A timely appeal was filed in pro per. The Michigan Appellate Court struck my 60+ page appellate brief for it not conforming to the format required of legal professionals (lawyers) and then summarily dismissed my appeal for not having a brief to prevent my appeal being heard at the appellate court level creating complicity at the appellate court level.

These events taught me that the system was flawed and completely engaged in a sole purpose of “Self-Preservation” with no regard for either the Constitution nor the laws of Michigan. These events taught me that the courts were working together to stifle large liability claims against the state.

These events and others have led me to become very familiar with the laws of Michigan and the Michigan Court Rules.
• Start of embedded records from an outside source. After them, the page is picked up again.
-- ==== Sys2Proof/Word.lean ====
section
/-! DEFINITION. The one word type of BTE: the byte. BTE has no wider machine word (00_scope.md section 5.1). -/

namespace Sys2Proof

/-- A byte, an unsigned integer 0..255 (00_scope.md section 5.1). -/
abbrev Byte := BitVec 8

end Sys2Proof
end

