/-- The invariants I1 to I7 of R26, in every reachable state, as the rule lists them. -/
def Obligations.ReachableStatesMeetI1ToI7 : Prop :=
  ∀ (cfg : Cfg) (s : State), legalCfg cfg = true → Reachable cfg s →
    (s.bte.dir = .rx → s.bte.st = .idle ∨ s.bte.st = .receiving ∨ s.bte.st = .completed) ∧
    (s.bte.st = .receiving → s.bte.dir = .rx ∧ ∃ e, s.bte.expLen = some e ∧ 6 ≤ e ∧ s.bte.rxbuf.length < e) ∧
    (∀ e b o, engine s.cfg s.bte e = .ok (b, o) → s.bte.st ≠ .receiving → b.st = .receiving → b.rxbuf = []) ∧
    (s.bte.queue.length ≤ cfg.qDepth ∧ s.bte.rxbuf.length ≤ cfg.rxCap) ∧
    ((s.bte.st = .sending → ∃ q i n, s.bte.curReq = some q ∧ validate q = true ∧
        s.bte.txbuf = some (encodeRequest q) ∧ s.bte.txIdx = some i ∧ i < (encodeRequest q).length ∧
        s.bte.byteCnt = some n ∧ 1 ≤ n ∧ n ≤ cfg.tByte) ∧
      (s.bte.st = .awaitingTurnaround → ∃ f n, s.bte.txbuf = some f ∧ s.bte.txIdx = some f.length ∧
        s.bte.turnCnt = some n ∧ 1 ≤ n ∧ n ≤ cfg.tTurn) ∧
      (s.bte.st = .receiving → ∃ n, s.bte.toCnt = some n ∧ 1 ≤ n ∧ n ≤ cfg.tTimeout) ∧
      (s.bte.st = .completed → ∃ r c, s.bte.result = some r ∧ s.bte.curClient = some c)) ∧
    (s.bte.st = .idle ∨ s.bte.st = .completed → s.bte.dir = .tx →
      ∃ a d, s.bte.txbuf = some (encodeRequest (.wr 254 a d)) ∧ s.bte.expLen = some 0) ∧
    (∀ e b o, engine s.cfg s.bte e = .ok (b, o) → e ≠ .reset → b.queue.length < s.bte.queue.length →
      e = .tick ∧ s.bte.st = .idle)

/-- No behaviour is a fault (93_implementation_defined.md, end of Part 1): from a good state no step faults, the step of an
operation among them. The three faults stand for states that break R26 (log entry 14). -/
def Obligations.GoodStatesNeverFault : Prop :=
  ∀ s : State, Inv s → NoFault (step s)

/-- The configuration never changes (R10, R243). -/
def Obligations.ConfigurationNeverChanges : Prop :=
  ∀ s t : State, step s = .next t → t.cfg = s.cfg

/-- The transitions of `st`, complete (R158), with the results the table puts at the entries into `Completed`. -/
def Obligations.SequencerMovesAsTabled : Prop :=
  ∀ s t : State, Inv s → fetch s = none → step s = .next t →
    (t.bte.st =
      match nextEvent s, s.bte.st with
      | .reset, _ => .idle
      | .submit _ _, st => st
      | .rxByte _, .receiving => if s.bte.expLen = some (s.bte.rxbuf.length + 1) then .completed else .receiving
      | .rxByte _, st => st
      | .tick, .idle =>
        match s.bte.queue with
        | [] => .idle
        | (_, q) :: _ => if validate q then .sending else .completed
      | .tick, .sending =>
        if s.bte.byteCnt = some 1 ∧ s.bte.txIdx.map (· + 1) = s.bte.txbuf.map List.length then .awaitingTurnaround
        else .sending
      | .tick, .awaitingTurnaround =>
        if s.bte.turnCnt = some 1 then (if s.bte.expLen = some 0 then .completed else .receiving)
        else .awaitingTurnaround
      | .tick, .receiving => if s.bte.toCnt = some 1 then .completed else .receiving
      | .tick, .completed => .idle) ∧
    (s.bte.st ≠ .completed → t.bte.st = .completed →
      (nextEvent s = .tick ∧ s.bte.st = .idle ∧ t.bte.result = some (.failure .constructionError)) ∨
      (nextEvent s = .tick ∧ s.bte.st = .awaitingTurnaround ∧ t.bte.result = some (.success [] 0)) ∨
      (nextEvent s = .tick ∧ s.bte.st = .receiving ∧
        (t.bte.result = some (.failure .timeout) ∨ t.bte.result = some (.failure .shortFrame))) ∨
      ((∃ x, nextEvent s = .rxByte x) ∧ s.bte.st = .receiving ∧
        (t.bte.result = some (.failure .badHeader) ∨ t.bte.result = some (.failure .checksumMismatch) ∨
          ∃ d err, t.bte.result = some (.success d err))))

/-- The direction line (R127): to `TX` in one place, to `RX` in two, and nowhere else. -/
def Obligations.DirectionLineMovesInThreePlaces : Prop :=
  ∀ s t : State, Inv s → fetch s = none → step s = .next t →
    t.bte.dir =
      match nextEvent s, s.bte.st with
      | .reset, _ => .rx
      | .tick, .idle =>
        match s.bte.queue with
        | [] => s.bte.dir
        | (_, q) :: _ => if validate q then .tx else s.bte.dir
      | .tick, .awaitingTurnaround =>
        if s.bte.turnCnt = some 1 ∧ s.bte.expLen ≠ some 0 then .rx else s.bte.dir
      | _, _ => s.bte.dir

/-- `complete(r)` is the only way into `Completed` (R152): the result is stored, nothing is emitted, and it happens in four
places; nothing else writes `result`, but for `Reset`. -/
def Obligations.OnlyCompleteEntersCompleted : Prop :=
  ∀ s t : State, Inv s → fetch s = none → step s = .next t →
    (s.bte.st ≠ .completed → t.bte.st = .completed →
      (∃ r, t.bte.result = some r) ∧ t.out = s.out ∧
      ((nextEvent s = .tick ∧ (s.bte.st = .idle ∨ s.bte.st = .awaitingTurnaround ∨ s.bte.st = .receiving)) ∨
        (∃ x, nextEvent s = .rxByte x) ∧ s.bte.st = .receiving)) ∧
    (t.bte.result ≠ s.bte.result → nextEvent s = .reset ∨ s.bte.st ≠ .completed ∧ t.bte.st = .completed)

/-- The submission queue is first-in first-out (R15, R160): `Submit` appends while there is room, the start transition takes
the head, `Reset` empties it, nothing else touches it. -/
def Obligations.QueueIsFirstInFirstOut : Prop :=
  ∀ s t : State, Inv s → fetch s = none → step s = .next t →
    t.bte.queue =
      (match nextEvent s, s.bte.st with
      | .reset, _ => []
      | .submit c q, _ => if s.bte.queue.length < s.cfg.qDepth then s.bte.queue ++ [(c, q)] else s.bte.queue
      | .tick, .idle => s.bte.queue.tail
      | _, _ => s.bte.queue) ∧
    (∀ e rest, nextEvent s = .tick → s.bte.st = .idle → s.bte.queue = e :: rest →
      t.bte.curClient = some e.1 ∧ t.bte.curReq = some e.2)
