-- ==== Sys2Proof/Laws/Exact.lean ====
section
/-! SUPPORT. Exact runs: where a given stretch of events leads, phase by phase (R145, R146, R148, R149), and how the
multi-tick operations follow it. -/

namespace Sys2Proof.Machine

/-- `j` events lead from `s` to `t`; none of them is a `Reset`, and each finds a state where `P` holds. -/
inductive Lead (P : State → Prop) : Nat → State → State → Prop where
  | here (s : State) : Lead P 0 s s
  | there {j : Nat} {s s1 t : State} (hp : P s) (hr : nextEvent s ≠ .reset) (ha : advance s = .next s1)
      (hl : Lead P j s1 t) : Lead P (j + 1) s t

theorem Lead.mono {P Q : State → Prop} (hpq : ∀ s, P s → Q s) {j : Nat} {s t : State} (h : Lead P j s t) :
    Lead Q j s t := by
  induction h with
  | here s => exact .here s
  | there hp hr ha _ ih => exact .there (hpq _ hp) hr ha ih

theorem Lead.trans {P : State → Prop} {i j : Nat} {s t u : State} (h : Lead P i s t) (h' : Lead P j t u) :
    Lead P (i + j) s u := by
  induction h with
  | here s => simpa using h'
  | @there i s s1 t hp hr ha hl ih =>
    have := Lead.there hp hr ha (ih h')
    rwa [show i + 1 + j = i + j + 1 by omega]

theorem Lead.one {P : State → Prop} {s t : State} (hp : P s) (hr : nextEvent s ≠ .reset) (ha : advance s = .next t) :
    Lead P 1 s t := .there hp hr ha (.here t)

/-- A phase follows a stretch of events that stays in it. -/
theorem runPhase_lead {inPhase : Bte → Bool} {value : Bte → Event → Return} {j : Nat} {s t : State}
    (h : Lead (fun s => inPhase s.bte = true) j s t) (ht : inPhase t.bte = true) (k : Nat) :
    runPhase inPhase value (k + j) s = runPhase inPhase value k t := by
  induction h with
  | here s => rfl
  | @there j s s1 t hp hr ha hl ih =>
    have h1 : inPhase s1.bte = true := by
      cases hl with
      | here => exact ht
      | there hp => exact hp
    rw [← Nat.add_assoc, runPhase, ha]
    simp only [andThen_next, hr, if_false, h1, if_true]
    exact ih ht

/-- A phase ends with the first event that leaves it. -/
theorem runPhase_exit {inPhase : Bte → Bool} {value : Bte → Event → Return} {j : Nat} {s t u : State}
    (h : Lead (fun s => inPhase s.bte = true) j s t) (ht : inPhase t.bte = true) (hr : nextEvent t ≠ .reset)
    (ha : advance t = .next u) (hu : inPhase u.bte = false) {k : Nat} (hk : j + 1 ≤ k) :
    runPhase inPhase value k s = .next (giveBack (value t.bte (nextEvent t)) u) := by
  obtain ⟨m, rfl⟩ : ∃ m, k = m + 1 + j := ⟨k - 1 - j, by omega⟩
  rw [runPhase_lead h ht, runPhase, ha]
  simp [hr, hu]

/-- The wait for a `Done` follows a stretch of events that retires nothing. -/
theorem awaitDone_lead {todo j : Nat} {s t : State}
    (h : Lead (fun s => ¬(nextEvent s = .tick ∧ s.bte.st = .completed)) j s t) (k : Nat) :
    awaitDone (k + j) todo s = awaitDone k todo t := by
  induction h with
  | here s => rfl
  | @there j s s1 t hp hr ha hl ih =>
    rw [← Nat.add_assoc, awaitDone, ha]
    simp only [andThen_next, hr, if_false, hp]
    exact ih

/-- The wait for the next `Done` ends with the tick that retires the transaction. -/
theorem awaitDone_exit {j : Nat} {s t u : State} {r : Result}
    (h : Lead (fun s => ¬(nextEvent s = .tick ∧ s.bte.st = .completed)) j s t) (he : nextEvent t = .tick)
    (hc : t.bte.st = .completed) (hres : t.bte.result = some r) (ha : advance t = .next u) {k : Nat}
    (hk : j + 1 ≤ k) : awaitDone k 1 s = .next (giveBack (.result r) u) := by
  obtain ⟨m, rfl⟩ : ∃ m, k = m + 1 + j := ⟨k - 1 - j, by omega⟩
  rw [awaitDone_lead h, awaitDone, ha]
  simp [he, hc, hres]

/-- The machine meets the event presented next. -/
theorem advance_event {s : State} {e : Event} {l : List Input} {b : Bte} {o : List Output} (hs : s.inbox = .event e :: l)
    (hl : legalCfg s.cfg = true) (hc : stranger s.cfg e = none) (he : engine s.cfg s.bte e = .ok (b, o)) :
    nextEvent s = e ∧ advance s = .next (commit b o (setInbox l s)) := by
  refine ⟨nextEvent_event s e l hs, ?_⟩
  rw [advance, nextEvent_event s e l hs, restInbox_event s e l hs]
  exact applyEvent_of_engine (s := setInbox l s) hl hc he

@[simp] theorem events_nil : events [] = [] := rfl
@[simp] theorem events_cons (e : Event) (w : List Event) : events (e :: w) = .event e :: events w := rfl
@[simp] theorem events_append (w v : List Event) : events (w ++ v) = events w ++ events v := by simp [events]
@[simp] theorem events_length (w : List Event) : (events w).length = w.length := by simp [events]

@[simp] theorem tickCount_append (w v : List Event) : tickCount (w ++ v) = tickCount w + tickCount v := by
  induction w with
  | nil => simp [tickCount]
  | cons e w ih => cases e <;> (simp [tickCount, ih]; try omega)

theorem tickCount_le_length (w : List Event) : tickCount w ≤ w.length := by
  induction w with
  | nil => simp [tickCount]
  | cons e w ih => cases e <;> simp [tickCount] <;> omega

@[simp] theorem arrivals_append (w v : List Event) : arrivals (w ++ v) = arrivals w ++ arrivals v := by
  induction w with
  | nil => simp [arrivals]
  | cons e w ih => cases e <;> simp [arrivals, ih]

theorem lineOnly_cons {e : Event} {w : List Event} (h : lineOnly (e :: w)) :
    (e = .tick ∨ ∃ x, e = .rxByte x) ∧ lineOnly w :=
  ⟨h e (List.mem_cons_self ..), fun f hf => h f (List.mem_cons_of_mem _ hf)⟩

/-- A stretch of time is cut at its `a + 1`-th tick. -/
theorem split_at_tick {w : List Event} (hw : lineOnly w) {a b : Nat} (h : tickCount w = a + 1 + b) :
    ∃ u v, w = u ++ .tick :: v ∧ lineOnly u ∧ lineOnly v ∧ tickCount u = a ∧ tickCount v = b := by
  induction w generalizing a with
  | nil => simp [tickCount] at h; omega
  | cons e w ih =>
    obtain ⟨he, hw'⟩ := lineOnly_cons hw
    rcases he with rfl | ⟨x, rfl⟩
    · simp only [tickCount] at h
      cases a with
      | zero => exact ⟨[], w, rfl, by simp [lineOnly], hw', rfl, by omega⟩
      | succ a =>
        obtain ⟨u, v, rfl, hu, hv, h1, h2⟩ := ih hw' (a := a) (by omega)
        refine ⟨.tick :: u, v, rfl, ?_, hv, by simp [tickCount, h1], h2⟩
        intro f hf
        rcases List.mem_cons.1 hf with rfl | hf
        · exact Or.inl rfl
        · exact hu f hf
    · simp only [tickCount] at h
      obtain ⟨u, v, rfl, hu, hv, h1, h2⟩ := ih hw' (a := a) h
      refine ⟨.rxByte x :: u, v, rfl, ?_, hv, by simp [tickCount, h1], h2⟩
      intro f hf
      rcases List.mem_cons.1 hf with rfl | hf
      · exact Or.inr ⟨x, rfl⟩
      · exact hu f hf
Only after learning the laws and rules of Michigan is it discoverable that law enforcement officers, lawyers and judges do not abide by them what so ever while using the same laws and rules to clobber everyone else over the head as if we are all completely ignorant.

Once again I am being subjected to the state acting only to enforce bank fraud and corporate interests even after I having publicly removed my consent to be governed by these same criminals. I do not recognize the authority of the county sheriff department nor their presumed authority to fraudulently conduct a sheriff sale of my property as I have personally witnessed their crimes and continuing crimes. I do not recognize the authority of the prosecutor’s office in Isabella county because I have personally witnessed their crimes and their willful participation in continuing crimes. I have personally witnessed and recorded judges of this county lying on the official transcripts in effort to protect themselves and their own self interests. I have seen, documented and fully proven the Mount Pleasant Police (Sabuda) using fraudulently created sworn information without any firsthand knowledge (a 15 year felony perjury) to kidnap, charge, convict and sentence innocent people with the court’s full knowledge and complicity of the felony perjury in the Donald Brewczynski case.

I have personally seen alleged chief judge Paul Chamberlain order the county’s paid security force acting as court bailiffs to steal my personal property as I sat in the gallery as a peaceful observer, robbing me of both my personal property and my ability to obtain audio evidence of his personal involvement in the sentencing of an innocent man on a perjured sworn information.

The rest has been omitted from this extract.